**What is expected**: Begin with the line containing "it is empty" and copy every line after it to the end of the entries, exactly, leaving out the lines before it.

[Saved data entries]
-- ==== Sys2Proof/Machine/Step.lean ====
section
/-! DEFINITION. One step of the machine: the next move of the agenda, or with none left the engine's
(60_exceptions.md R380 to R382). -/

namespace Sys2Proof.Machine

/-- One step. The agenda lists the moves to come in the order the platform interleaves them (R382); when
it is empty the engine moves, as weak fairness asks (70_reset_and_hazards.md R410). -/
def step (s : State) : Host.Outcome State Fault Refusal :=
  match s.agenda with
  | [] => engineStep s
  | .engine :: rest => engineStep { s with agenda := rest }
  | .host a :: rest => hostStep a { s with agenda := rest }
  | .reset :: rest => .next (State.afterReset { s with agenda := rest })

/-- `s` with the command whose bits are `w` pending and the engine to move next, so that `step` fetches
and runs exactly it: what an accepted write to CMD leaves for the engine (R366). Bits above `nbits`
are 0. -/
def State.withFetchWord (s : State) (nbits w : Nat) : State :=
  { s with pending := some (BitVec.ofNat 32 (w % 2 ^ nbits)), agenda := [] }

end Sys2Proof.Machine
end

**Finished exercise**:
it is empty the engine moves, as weak fairness asks (70_reset_and_hazards.md R410). -/
def step (s : State) : Host.Outcome State Fault Refusal :=
  match s.agenda with
  | [] => engineStep s
  | .engine :: rest => engineStep { s with agenda := rest }
  | .host a :: rest => hostStep a { s with agenda := rest }
  | .reset :: rest => .next (State.afterReset { s with agenda := rest })

/-- `s` with the command whose bits are `w` pending and the engine to move next, so that `step` fetches
and runs exactly it: what an accepted write to CMD leaves for the engine (R366). Bits above `nbits`
are 0. -/
def State.withFetchWord (s : State) (nbits w : Nat) : State :=
  { s with pending := some (BitVec.ofNat 32 (w % 2 ^ nbits)), agenda := [] }

end Sys2Proof.Machine
end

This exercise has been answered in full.